/-- Both clauses: `PUSHB` and `HDR`. -/
theorem witness_ModeBitsMatterOnlyWhereRead :
    (∀ v, Instr.pushb 0x12 ≠ .wr 7 v) ∧ Instr.pushb 0x12 ≠ .rd 7 ∧ (∀ o1 o2, Instr.pushb 0x12 ≠ .pkip o1 o2) ∧
    Instr.pushb 0x12 ≠ .hdr ∧ exec (.pushb 0x12) (wide Block.reset) = .next (wide (pending 0x12)) ∧
    (∀ v, Instr.hdr ≠ .wr 7 v) ∧ Instr.hdr ≠ .rd 7 ∧ Instr.hdr ≠ .fin ∧
    exec .hdr (wide Block.reset) = .next (wide (withAcc 0x11)) := by
  refine ⟨?_, ?_, ?_, ?_, rfl, ?_, ?_, ?_, rfl⟩ <;> simp

theorem witness_ResultsAreNeverReadBack :
    exec (.addw 1) (wide finished) = .next (wide { finished with acc := 0x000BF7A2 }) := rfl

theorem witness_ResetDominates :
    (⟨true, true, 0x700000, false⟩ : Edge).rst = true ∧ (⟨true, true, 0x700000, false⟩ : Edge).readyLegal = true ∧
    (⟨Config.standard, finished, [.rst, .cmd 0]⟩ : State).inbox = .rst :: [.cmd 0] := by decide

theorem witness_CommandAcceptedOnHandshake :
    (⟨false, true, 0x700000, true⟩ : Edge).event = some (.cmd 0x700000) := by decide

theorem witness_InitIsResetButForInputs : (⟨Config.standard, finished, [.rst]⟩ : State).inbox = .rst :: [] := by decide

/-- Bits 4 and 7, and the first reserved high bit. -/
theorem witness_OutputsAreViewsOfState : (4 ≤ 4 ∧ 4 ≤ 7 ∨ 11 ≤ 4) ∧ (4 ≤ 7 ∧ 7 ≤ 7 ∨ 11 ≤ 7) ∧ (4 ≤ 11 ∧ 11 ≤ 7 ∨ 11 ≤ 11) := by
  decide

theorem witness_NopChangesNothing :
    BitVec.extractLsb' 20 4 0x000001#24 = 0#4 ∧ (0x000001#24 : CmdWord) ≠ 0x000000#24 ∧
    BitVec.extractLsb' 20 4 0x0FFFFF#24 = 0#4 ∧ (0x0FFFFF#24 : CmdWord) ≠ 0x000000#24 := by decide

theorem witness_InitStartsANewRun :
    stopped.fault = true ∧ exec .init (wide stopped) = .next (wide stopped.startRun) ∧ stopped.startRun.fault = false :=
  ⟨by decide, rfl, by decide⟩

theorem witness_WrWritesTheNamedRegister :
    stopped.fault = true ∧ finished.fault = false ∧ BitVec.extractLsb' 3 13 0x0007#16 = 0#13 ∧
    BitVec.extractLsb' 3 13 0x0008#16 ≠ 0#13 ∧ 8 ≤ (8#4).toNat ∧ 8 ≤ (15#4).toNat := by decide

theorem witness_RdReadsTheNamedRegister :
    (1#16 : Word) ≠ 0#16 ∧ 13 ≤ (13#4).toNat ∧ 13 ≤ (15#4).toNat ∧ finished.fault = false ∧ stopped.fault = true := by
  decide

/-- `ACCW = 32`, and `ACCW = 17` with the first missing bit. -/
theorem witness_AccumulatorReadsThroughTwoHalves :
    (wide finished).Inv ∧ (wide finished).cfg.accw = 32 ∧ (wide finished).block.fault = false ∧
    (narrow (withAcc 0x1FFFF)).Inv ∧ (narrow (withAcc 0x1FFFF)).cfg.accw ≤ 16 + 1 ∧
    exec (.rd 10) (narrow (withAcc 0x1FFFF)) = .next (narrow { withAcc 0x1FFFF with rdata := 1 }) :=
  ⟨inv_finished, by decide, by decide, ⟨by decide, by decide, by decide, by decide, by decide⟩, by decide, rfl⟩

theorem witness_PayloadPackerIsABijection : packPl 0x12#8 0x04#8 = 0x1204#16 := by decide

/-- Either side of the boundary, and two equal words. -/
theorem witness_IpPackerInBothModes :
    16 ≤ (16#8).toNat ∧ (15#8).toNat < 16 ∧ packIp 255#8 15#8 true = packIp 255#8 15#8 true := by decide

/-- With `ACCW = 17` and the byte 0xFF pending: the largest `ACC` at which `PUSHB 0` fits, and the next. -/
theorem witness_PushbPairsPayloadBytes :
    stopped.fault = true ∧ Block.reset.fault = false ∧ Block.reset.pkv = false ∧ (pending 0xFF).fault = false ∧
    (pending 0xFF).pkv = true ∧ ((1#4 : RegNum) ≠ 0#4 ∨ (0#8 : Byte) ≠ 0#8) ∧ ((0#4 : RegNum) ≠ 0#4 ∨ (1#8 : Byte) ≠ 0#8) ∧
    (0x100FF#32).toNat + ((pending 0xFF).pkb.toNat * 256 + (0#8).toNat) < 2 ^ (narrow (pending 0xFF)).cfg.accw ∧
    2 ^ (narrow (pending 0xFF)).cfg.accw ≤ (0x10100#32).toNat + ((pending 0xFF).pkb.toNat * 256 + (0#8).toNat) := by
  decide

theorem witness_PkipAddsThePackedOctets :
    stopped.fault = true ∧ (withAcc 0x1FFFE).fault = false ∧ (1#4 : RegNum) ≠ 0#4 ∧
    (0x1FFFE#32).toNat + (packIp 0#8 1#8 (withAcc 0x1FFFE).ctrl.ippad).toNat < 2 ^ (narrow (withAcc 0x1FFFE)).cfg.accw ∧
    2 ^ (narrow (withAcc 0x1FFFF)).cfg.accw ≤ (0x1FFFF#32).toNat + (packIp 0#8 1#8 (withAcc 0x1FFFF).ctrl.ippad).toNat := by
  decide

/-- A byte that leaves by pairing, one that stays, and `FIN`. -/
theorem witness_FateOfAnUnpairedByte :
    (pending 0x12).pkv = true ∧
    step (State.facing (wide (pending 0x12)) 0x600034) = .next (wide (withAcc 0x1234)) ∧
    step (State.facing (wide (pending 0x12)) 0x000000) = .next (wide (pending 0x12)) ∧
    (decode 0x800000 = .command .fin ∧
      step (State.facing (wide (pending 0x12)) 0x800000) = .next (wide { pending 0x12 with fOdd := true })) :=
  ⟨by decide, rfl, rfl, by decide, rfl⟩

theorem witness_PayloadWordsAccumulateInOrder :
    (narrow (withAcc 0x10000)).block.fault = false ∧ (narrow (withAcc 0x10000)).block.pkv = false ∧
    (narrow (withAcc 0x10000)).block.pkb = 0#8 ∧
    (narrow (withAcc 0x10000)).block.acc.toNat +
      (([(0xFF, 0xFE), (0x00, 0x01)] : List (Byte × Byte)).map fun p => p.1.toNat * 256 + p.2.toNat).sum <
        2 ^ (narrow (withAcc 0x10000)).cfg.accw := by decide

theorem witness_AddwAddsOneWord :
    stopped.fault = true ∧ (withAcc 0x1FFFE).fault = false ∧ (withAcc 0x1FFFE).pkv = false ∧ (1#4 : RegNum) ≠ 0#4 ∧
    (0x0001#16 : Word) = 0x00#8 ++ 0x01#8 ∧
    (withAcc 0x1FFFE).acc.toNat + (1#16).toNat < 2 ^ (narrow (withAcc 0x1FFFE)).cfg.accw ∧
    2 ^ (narrow (withAcc 0x1FFFF)).cfg.accw ≤ (withAcc 0x1FFFF).acc.toNat + (1#16).toNat := by decide

/-- With all fields zero the header is 0x11: the largest `ACC` at which it fits 17 bits, and the next. -/
theorem witness_HdrAddsThePseudoHeader :
    stopped.fault = true ∧ (withAcc 0x1FFEE).fault = false ∧ ((1#4 : RegNum) ≠ 0#4 ∨ (0#16 : Word) ≠ 0#16) ∧
    exec .hdr (narrow (withAcc 0x1FFEE)) = .next (narrow (withAcc 0x1FFFF)) ∧
    exec .hdr (narrow (withAcc 0x1FFEF)) = .next (narrow { withAcc 0x1FFEF with fOvf := true }) :=
  ⟨by decide, by decide, by decide, rfl, rfl⟩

== == ==

What you are asked to do — Return the lines of the listing above exactly as they appear, starting with the first and stopping after the line that holds "(⟨true, true, 0x700000, false⟩ : Edge).rst".

Task output —
/-- Both clauses: `PUSHB` and `HDR`. -/
theorem witness_ModeBitsMatterOnlyWhereRead :
    (∀ v, Instr.pushb 0x12 ≠ .wr 7 v) ∧ Instr.pushb 0x12 ≠ .rd 7 ∧ (∀ o1 o2, Instr.pushb 0x12 ≠ .pkip o1 o2) ∧
    Instr.pushb 0x12 ≠ .hdr ∧ exec (.pushb 0x12) (wide Block.reset) = .next (wide (pending 0x12)) ∧
    (∀ v, Instr.hdr ≠ .wr 7 v) ∧ Instr.hdr ≠ .rd 7 ∧ Instr.hdr ≠ .fin ∧
    exec .hdr (wide Block.reset) = .next (wide (withAcc 0x11)) := by
  refine ⟨?_, ?_, ?_, ?_, rfl, ?_, ?_, ?_, rfl⟩ <;> simp

theorem witness_ResultsAreNeverReadBack :
    exec (.addw 1) (wide finished) = .next (wide { finished with acc := 0x000BF7A2 }) := rfl

theorem witness_ResetDominates :
    (⟨true, true, 0x700000, false⟩ : Edge).rst = true ∧ (⟨true, true, 0x700000, false⟩ : Edge).readyLegal = true ∧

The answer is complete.